Sarah maintained an active church life, becoming a teacher of the Sunday school at Kingston's Congregational church.

== Mary Harris Williams (1817-unknown) ==
Sarah Harris' younger sister, Mary A. Harris Williams, was born on September 29, 1817 in Norwich, CT. Mary was also a student at Crandall's Canterbury Boarding School when it was an academy for "little misses of color," enrolling when she was only sixteen years old. Like Fayerweather, Harris Williams became a notable educator and activist.

On April 19, 1845, Mary married her husband, Pelluman Williams, an African American teacher from Connecticut. Pelluman was the Vice President of the Connecticut Convention of Colored Men in 1849, advocating for Black suffrage and civil rights. Both Mary Harris Williams and her husband advocated for access to education for all African American people. In 1864, the Williams moved from New York City to New Orleans, Louisiana.

Four years later, in 1868, Harris Williams became a professor of English at Straight University alongside her husband, who was a principal there. At Straight University, Harris Williams helped educate newly freed enslaved people in the South. Straight University, is now known as Dillard University, a Historically Black college, founded after Straight University was burned down twice, once in 1877, and again in 1891.

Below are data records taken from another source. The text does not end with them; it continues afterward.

theorem State.wipe_keeps {P : List Part} {s₀ : State} (a0 : State) (h0 : Keeps P s₀ a0)
    (ctiles : Part.tiles ∈ P := by assumption) (cmemory : Part.memory ∈ P := by assumption)
    (ctiers : Part.tiers ∈ P := by assumption) (ckv : Part.kv ∈ P := by assumption)
    (cattn : Part.attn ∈ P := by assumption) (clinks : Part.links ∈ P := by assumption)
    (chosts : Part.hosts ∈ P := by assumption) (cmedia : Part.media ∈ P := by assumption)
    (cregs : Part.regs ∈ P := by assumption) (crel : Part.rel ∈ P := by assumption)
    (cfw : Part.fw ∈ P := by assumption) : Keeps P s₀ (State.wipe a0) := by
  unfold State.wipe
  repeat' (first
      | with_reducible assumption | with_reducible apply State.wipeReport_keeps
      | with_reducible apply State.wipeState_keeps | split | intro _ | dsimp only
      | (fail_if_no_progress with_reducible refine Keeps.upd ?_ _ _ _ _ _ _ _ _ _ _ _ _ _ _ _ _ _ ?_ ?_ ?_ ?_ ?_ ?_))

theorem State.askWipe_keeps {P : List Part} {s₀ : State} (a0 : State) (h0 : Keeps P s₀ a0)
    (ctiles : Part.tiles ∈ P := by assumption) (cmemory : Part.memory ∈ P := by assumption)
    (ctiers : Part.tiers ∈ P := by assumption) (ckv : Part.kv ∈ P := by assumption)
    (cattn : Part.attn ∈ P := by assumption) (clinks : Part.links ∈ P := by assumption)
    (chosts : Part.hosts ∈ P := by assumption) (cmedia : Part.media ∈ P := by assumption)
    (cregs : Part.regs ∈ P := by assumption) (crel : Part.rel ∈ P := by assumption)
    (cfw : Part.fw ∈ P := by assumption) : Keeps P s₀ (State.askWipe a0) := by
  unfold State.askWipe
  repeat' (first
      | with_reducible assumption | with_reducible apply State.wipe_keeps | split | intro _ | dsimp only
      | (fail_if_no_progress with_reducible refine Keeps.upd ?_ _ _ _ _ _ _ _ _ _ _ _ _ _ _ _ _ _ ?_ ?_ ?_ ?_ ?_ ?_))

theorem execWipeStart_keeps {P : List Part} {s₀ : State} (a0 : Writer) (a1 : Word) (a2 : State) (h2 : Keeps P s₀ a2)
    (ctiles : Part.tiles ∈ P := by assumption) (cmemory : Part.memory ∈ P := by assumption)
    (ctiers : Part.tiers ∈ P := by assumption) (ckv : Part.kv ∈ P := by assumption)
    (cattn : Part.attn ∈ P := by assumption) (clinks : Part.links ∈ P := by assumption)
    (chosts : Part.hosts ∈ P := by assumption) (cmedia : Part.media ∈ P := by assumption)
    (cregs : Part.regs ∈ P := by assumption) (crel : Part.rel ∈ P := by assumption)
    (cfw : Part.fw ∈ P := by assumption) : ∀ u, execWipeStart a0 a1 a2 = .next u → Keeps P s₀ u := by
  intro u e
  unfold execWipeStart at e
  (repeat' split at e) <;> cases e
  all_goals
  repeat' (first
      | with_reducible assumption | with_reducible apply State.guarded_keeps
      | with_reducible apply State.askWipe_keeps | intro _)

theorem State.resumeRepairs_keeps {P : List Part} {s₀ : State} (a0 : State) (h0 : Keeps P s₀ a0)
    (ctiers : Part.tiers ∈ P := by assumption) (chosts : Part.hosts ∈ P := by assumption)
    (cregs : Part.regs ∈ P := by assumption) (crel : Part.rel ∈ P := by assumption)
    (cfw : Part.fw ∈ P := by assumption) : Keeps P s₀ (State.resumeRepairs a0) := by
  unfold State.resumeRepairs
  repeat' (first
      | with_reducible assumption | with_reducible apply State.startRepair_keeps | with_reducible apply Keeps.iter
      | split | intro _)

theorem State.resumeHeld_keeps {P : List Part} {s₀ : State} (a0 : State) (h0 : Keeps P s₀ a0)
    (ctiles : Part.tiles ∈ P := by assumption) (cmemory : Part.memory ∈ P := by assumption)
    (ctiers : Part.tiers ∈ P := by assumption) (ckv : Part.kv ∈ P := by assumption)
    (cattn : Part.attn ∈ P := by assumption) (clinks : Part.links ∈ P := by assumption)
    (chosts : Part.hosts ∈ P := by assumption) (cmedia : Part.media ∈ P := by assumption)
    (cregs : Part.regs ∈ P := by assumption) (crel : Part.rel ∈ P := by assumption)
    (cfw : Part.fw ∈ P := by assumption) : Keeps P s₀ (State.resumeHeld a0) := by
  unfold State.resumeHeld
  repeat' (first
      | with_reducible assumption | with_reducible apply State.startPlanned_keeps
      | with_reducible apply State.wipe_keeps | with_reducible apply State.resumeRepairs_keeps | split | intro _
      | dsimp only
      | (fail_if_no_progress with_reducible refine Keeps.upd ?_ _ _ _ _ _ _ _ _ _ _ _ _ _ _ _ _ _ ?_ ?_ ?_ ?_ ?_ ?_))

theorem State.activate_keeps {P : List Part} {s₀ : State} (a0 : State) (h0 : Keeps P s₀ a0)
    (chosts : Part.hosts ∈ P := by assumption) (cregs : Part.regs ∈ P := by assumption)
    (crel : Part.rel ∈ P := by assumption) (cfw : Part.fw ∈ P := by assumption) : Keeps P s₀ (State.activate a0) := by
  unfold State.activate
  repeat' (first
      | with_reducible assumption | with_reducible apply State.fuMode_keeps
      | with_reducible apply State.logActivate_keeps | intro _ | dsimp only
      | (fail_if_no_progress with_reducible refine Keeps.upd ?_ _ _ _ _ _ _ _ _ _ _ _ _ _ _ _ _ _ ?_ ?_ ?_ ?_ ?_ ?_))

theorem execQuiescentActivation_keeps {P : List Part} {s₀ : State} (a0 : Bool) (a1 : State) (h1 : Keeps P s₀ a1)
    (ctiles : Part.tiles ∈ P := by assumption) (cmemory : Part.memory ∈ P := by assumption)
    (ctiers : Part.tiers ∈ P := by assumption) (ckv : Part.kv ∈ P := by assumption)
    (cattn : Part.attn ∈ P := by assumption) (clinks : Part.links ∈ P := by assumption)
    (chosts : Part.hosts ∈ P := by assumption) (cmedia : Part.media ∈ P := by assumption)
    (cregs : Part.regs ∈ P := by assumption) (crel : Part.rel ∈ P := by assumption)
    (cfw : Part.fw ∈ P := by assumption) : ∀ u, execQuiescentActivation a0 a1 = .next u → Keeps P s₀ u := by
  intro u e
  unfold execQuiescentActivation at e
  cases e
  split
  · assumption
  · refine State.resumeHeld_keeps _ ?_
    have h := State.withdraw_keeps _ h1
    generalize State.withdraw a1 = t at h ⊢
    split
    · exact State.activate_keeps _ h
    · exact State.undoActivation_keeps _ h

theorem State.setFail_keeps {P : List Part} {s₀ : State} (a0 : State) (a1 : ℕ) (h0 : Keeps P s₀ a0)
    (cmodule : Part.module ∈ P := by assumption) : Keeps P s₀ (State.setFail a0 a1) := by
  unfold State.setFail
  repeat' (first
      | with_reducible assumption | intro _ | dsimp only
      | (fail_if_no_progress with_reducible refine Keeps.upd ?_ _ _ _ _ _ _ _ _ _ _ _ _ _ _ _ _ _ ?_ ?_ ?_ ?_ ?_ ?_))

theorem State.recoveryBoot_keeps {P : List Part} {s₀ : State} (a0 : State) (h0 : Keeps P s₀ a0)
    (cmodule : Part.module ∈ P := by assumption) : Keeps P s₀ (State.recoveryBoot a0) := by
  unfold State.recoveryBoot
  repeat' (first
      | with_reducible assumption | intro _ | dsimp only
      | (fail_if_no_progress with_reducible refine Keeps.upd ?_ _ _ _ _ _ _ _ _ _ _ _ _ _ _ _ _ _ ?_ ?_ ?_ ?_ ?_ ?_))
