theorem State.startRepair_of_busy (h : (s.stack rank).repair.isSome = true ∨ s.activationDue = true) :
    s.startRepair rank chan = s.setStack rank { s.stack rank with repairsDue := sput (s.stack rank).repairsDue chan } := by
  unfold State.startRepair
  dsimp only
  rw [if_pos (by simpa using h)]

variable (hr : (s.stack rank).repair = none) (ha : s.activationDue = false)

include hr ha

theorem State.startRepair_of_spare {p : Nat} {r : List Nat} (hs : (s.stack rank).spares = p :: r) :
    ((s.startRepair rank chan).stack rank).repair = some (chan, p) ∧
      ((s.startRepair rank chan).stack rank).remap = (s.stack rank).remap ∧ bit ((s.startRepair rank chan).reg 0x48) 3 = true := by
  unfold State.startRepair
  dsimp only
  rw [if_neg (by simp [hr, ha])]
  have hs' : ({ s.stack rank with repairsDue := (s.stack rank).repairsDue.filter fun c => c != chan } : Stack).spares = p :: r := hs
  simp only [hs']
  refine ⟨?_, ?_, State.bit_ownerEvent ..⟩
  · rw [(State.ownerEvent_logged _ _).stack, State.logChannel, (State.log_logged _ _ _ _ _ _).stack, State.stack_setStack_same]
  · rw [(State.ownerEvent_logged _ _).stack, State.logChannel, (State.log_logged _ _ _ _ _ _).stack, State.stack_setStack_same]

theorem State.startRepair_of_noSpare (hs : (s.stack rank).spares = []) :
    ((s.startRepair rank chan).stack rank).degraded.contains chan = true ∧
      ((s.startRepair rank chan).stack rank).remap = (s.stack rank).remap ∧ ((s.startRepair rank chan).stack rank).repair = none := by
  unfold State.startRepair
  dsimp only
  rw [if_neg (by simp [hr, ha])]
  have hs' : ({ s.stack rank with repairsDue := (s.stack rank).repairsDue.filter fun c => c != chan } : Stack).spares = [] := hs
  simp only [hs']
  split
  · next hd =>
    rw [State.stack_setStack_same]
    exact ⟨hd, rfl, hr⟩
  · rw [State.logChannel, (State.log_logged _ _ _ _ _ _).stack, State.stack_setStack_same]
    exact ⟨contains_sput .., rfl, hr⟩

end

/-! ### The granules that a repair carries -/

section

variable (s : State)

theorem State.storePoisoned_poisonWord (k : Nat) : (s.poisonWord k).storePoisoned k = true := by
  unfold State.storePoisoned
  rw [Bool.or_eq_true]
  exact .inl (contains_sput ..)

theorem State.storePoisoned_poisonWord_of_poisoned {i : Nat} (k : Nat) (h : s.storePoisoned i = true) :
    (s.poisonWord k).storePoisoned i = true := by
  unfold State.storePoisoned at h ⊢
  rw [Bool.or_eq_true] at h ⊢
  exact h.imp (contains_sput_of_contains _) id

/-- A codeword that the old channel did not give is poisoned, once. -/
def State.poisonOnce (t : State) (k : Nat) : State := if t.storePoisoned k then t else (t.poisonWord k).addSat 0x600114 1

theorem State.poisonOnce_poisoned (k : Nat) : (s.poisonOnce k).storePoisoned k = true := by
  unfold State.poisonOnce
  split
  · next h => exact h
  · exact State.storePoisoned_poisonWord s k

theorem State.poisonOnce_of_poisoned {i : Nat} (k : Nat) (h : s.storePoisoned i = true) : (s.poisonOnce k).storePoisoned i = true := by
  unfold State.poisonOnce
  split
  · exact h
  · exact State.storePoisoned_poisonWord_of_poisoned s k h

theorem State.poisonOnce_tiers (k : Nat) : (s.poisonOnce k).tiers = s.tiers := by
  unfold State.poisonOnce
  split <;> rfl

theorem poisoned_of_iter (key : Nat) : ∀ n j, j < n → (iter n (fun j t => t.poisonOnce (key + 64 * j)) s).storePoisoned (key + 64 * j) = true := by
  intro n
  induction n with
  | zero => intro j hj; omega
  | succ n ih =>
    intro j hj
    rw [iter_succ]
    rcases Nat.lt_succ_iff_lt_or_eq.mp hj with hlt | rfl
    · exact State.poisonOnce_of_poisoned _ _ (ih j hlt)
    · exact State.poisonOnce_poisoned ..

variable (rank addr : Nat)

theorem State.carryGranule_of_weight (h : s.isWeight (stackKey rank addr) = true) :
    s.carryGranule rank addr = s.setStack rank { s.stack rank with recon := sat32 ((s.stack rank).recon + 1) } := if_pos h

theorem State.carryGranule_of_data (h : s.isWeight (stackKey rank addr) = false) : s.carryGranule rank addr =
    iter 4 (fun j t => t.poisonOnce (stackKey rank addr + 64 * j))
      (s.setStack rank { s.stack rank with uncorrected := sat32 ((s.stack rank).uncorrected + 1) }) := if_neg (by simp [h])

theorem State.stack_carryGranule {r : Nat} (hr : r ≠ rank) : (s.carryGranule rank addr).stack r = s.stack r := by
  cases h : s.isWeight (stackKey rank addr) with
  | true => rw [State.carryGranule_of_weight s rank addr h, State.stack_setStack_other _ _ _ _ hr]
  | false =>
    rw [State.carryGranule_of_data s rank addr h]
    refine (iter_same (fun u : State => u.stack r) _ _ _ fun j u => ?_).trans (State.stack_setStack_other _ _ _ _ hr)
    simp only [State.stack, State.poisonOnce_tiers]

end

/-! ### The end of a repair -/

section

variable (s : State) (rank : Nat) (chan p : Nat) (l : List Nat)

/-- The state in which a repaired channel has its spare's place, before a repair that waited starts. -/
def State.repaired : State :=
  let t := l.foldl (fun t i => t.carryGranule rank (granuleAt chan i)) s
  let t := t.setStack rank { t.stack rank with
    repair := none
    remap := tput (s.stack rank).remap chan p chan
    retired := sput (s.stack rank).retired ((s.stack rank).physical chan) }
  ((t.logChannel 0x31 rank chan p).ownerEvent 3).ownerEvent 4
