-- ==== Sys2Proof/Config.lean ====
section
/-! DEFINITION. What an implementation fixes and the values the manual leaves open: opaque constants without a body,
applied to the operands they depend on or to the free-value counter of State. No proof can see a value of one. -/

namespace Sys2Proof.Config

/-- FREE VALUE (log 5): a fresh 64-bit nonce of the QM or the debug port (R238, R491). -/
opaque freeNonce : Nat → BitVec 64
/-- FREE VALUE (log 5): fresh random octets: password salts, device nonces, the randomness of ML-KEM (R366, R448). -/
opaque freeByte : Nat → Nat → BitVec 8
/-- FREE VALUE (log 5): a value the manual does not state (a result outside its stated cases). -/
opaque freeInt : Nat → Int
/-- FREE VALUE (log 5): the line time that the QM gives an MCLK time before it has received any beacon (R210). -/
opaque bareLt : Nat → Nat
/-- FREE VALUE (log 5): the kind octet of entry 0x5002 (R497): 0 drift, 1 suspect, 2 cleared, 3 skip, 4 calibration age. -/
opaque calKind : Nat → BitVec 8
/-- FREE VALUE (log 5): whether a CAN frame is on the bus, or the FIFO head has passed its SOF sample point, when a plain
WRITE changes a mode or cancels (R455, R460). -/
opaque onBus : Nat → Bool
/-- FREE VALUE (log 5): whether the flash holds what a load has written, when a plain WRITE ends the load (R477). -/
opaque flashOk : Nat → Bool
/-- FREE VALUES (log 81): the octet of entry 0x0014 for a rail that 0x1220.03 does not number (8 VIO_M, 9 VMET, 10 + n
VDRVn), and its octet for a state: undervoltage, or valid again (R531). -/
opaque railOctet : Nat → BitVec 8
opaque supplyOctet : Bool → BitVec 8
/-- FREE VALUE (log 6): whether a RESET_N pulse of 500 ns to 1 µs resets, which R543 leaves to the part. -/
opaque glitchResets : Nat → Bool
/-- UNINTERPRETED (log 5): ML-DSA signing by a private key the part holds (0 device identity, 1 metrology). -/
opaque mldsaSign : Nat → List Byte → List Byte → List Byte
/-- Per part (log 2): what the flash slots hold at power-on (R479): 0, 1 HUBFW, 2, 3 QCFW, 4, 5 USER. -/
opaque flashSlot : Nat → List Byte
/-- Per part, fixed at manufacture (log 2): serial number, MAC address, identity keys, certificates, where State lists no others. -/
opaque partBytes : Nat → List Byte
/-- FREE VALUE (log 9): the rounding of a quotient or an interpolation that is not a whole number, where the manual
states no rounding (R116, R121): upward for these numerator and denominator. -/
opaque roundUp : Int → Int → Bool
/-- FREE VALUE (log 9): the output and the two new states of BQD (R116 names its coefficients and states and no
recurrence): coefficients, states, input. -/
opaque biquad : List Int → List Int → Int → Int × Int × Int
/-- FREE VALUE (log 9): a ratio whose divisor is 0 in a control law (R139, R149), by the count of free values. -/
opaque ratio : Nat → Rat

/-- FREE VALUE (log 10): gains the manual names and gives no value for: 0 and 1 kp_b and ki_b of the bus regulator, 2 and 3
the stage-current PI (R290), 4 and 5 the PLL in Hz (R279), 6 and 7 the neutral-point PI (R282), 8 and 9 the align
current PI (R316). -/
opaque gain : Nat → Rat
/-- FREE VALUE (log 10): whether a hub or control ADC adds its offset before or after its gain (R250, R273). -/
opaque offsetFirst : Bool
/-- FREE VALUE (log 46): how the estimates of R24 carry a mean power in W from one side of a converter to the other: 0 a
channel, cell to segment bus; 1 a DAB pair, segment bus to DC link; 2 the AFE, DC link to grid. -/
opaque carried : Nat → Rat → Rat
/-- FREE VALUE (log 49): the shunt of a channel in Ω, which the control path's current conversion takes and no object
holds. -/
opaque shunt : Nat → Rat
/-- FREE VALUE (log 49): the macro's temperature less that of a reference value in K, by the count of free values (R248). -/
opaque refKelvin : Nat → Rat
/-- FREE VALUE (log 49): mV or mA at the grid per µV at each AC input of the QM; a stream shifted by a phase trim in 0.1
µrad; the frequency in mHz of phase 1's voltages (R223, R248). -/
opaque acScale : Nat → Rat
opaque acPhase : Int → List Rat → List Rat
opaque acFreq : List Rat → Nat
/-- Per variant (log 2): the entries of the device, site and metrology instances, of which R418 gives a QF8 "about 36,000". -/
opaque otherEntries : Nat → Nat
/-- Per part (log 2): the length in micro-ops that 0x2506 shows for a vendor template. -/
opaque templateLen : Nat → Nat
/-- FREE VALUE (log 8): what the release planner finds (R133, R134): for a die, the slots to place (slot, W, L) and
the placements it keeps (slot, home engine, offset), a home engine and an offset for each slot, or none. The manual
gives the rules a plan meets and a preference, and no search; the model checks the rules on the answer. -/
opaque plan : Nat → List (Nat × Nat × Nat) → List (Nat × Nat × Nat) → Option (List (Nat × Nat × Nat))

end Sys2Proof.Config
end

While the date of Mary A. Harris Williams's death is not known, her legacy is still upheld through the institutions she once helped build and the continuation of her family's legacy throughout the state of Connecticut.

==Death==
Surviving her husband by nine years, at the age of sixty-six, Fayerweather died on November 16, 1878, from swelling of the neck. She was buried in the Old Fernwood Cemetery in Kingston, Rhode Island.

==Legacy and honors==
In 1970, Fayerweather Hall, a dormitory on the campus of University of Rhode Island, was named for Sarah Harris Fayerweather. The Fayerweather Craft Guild, located in Kingston at the site of the Fayerweather family's former home and blacksmith shop, was also named in her honor.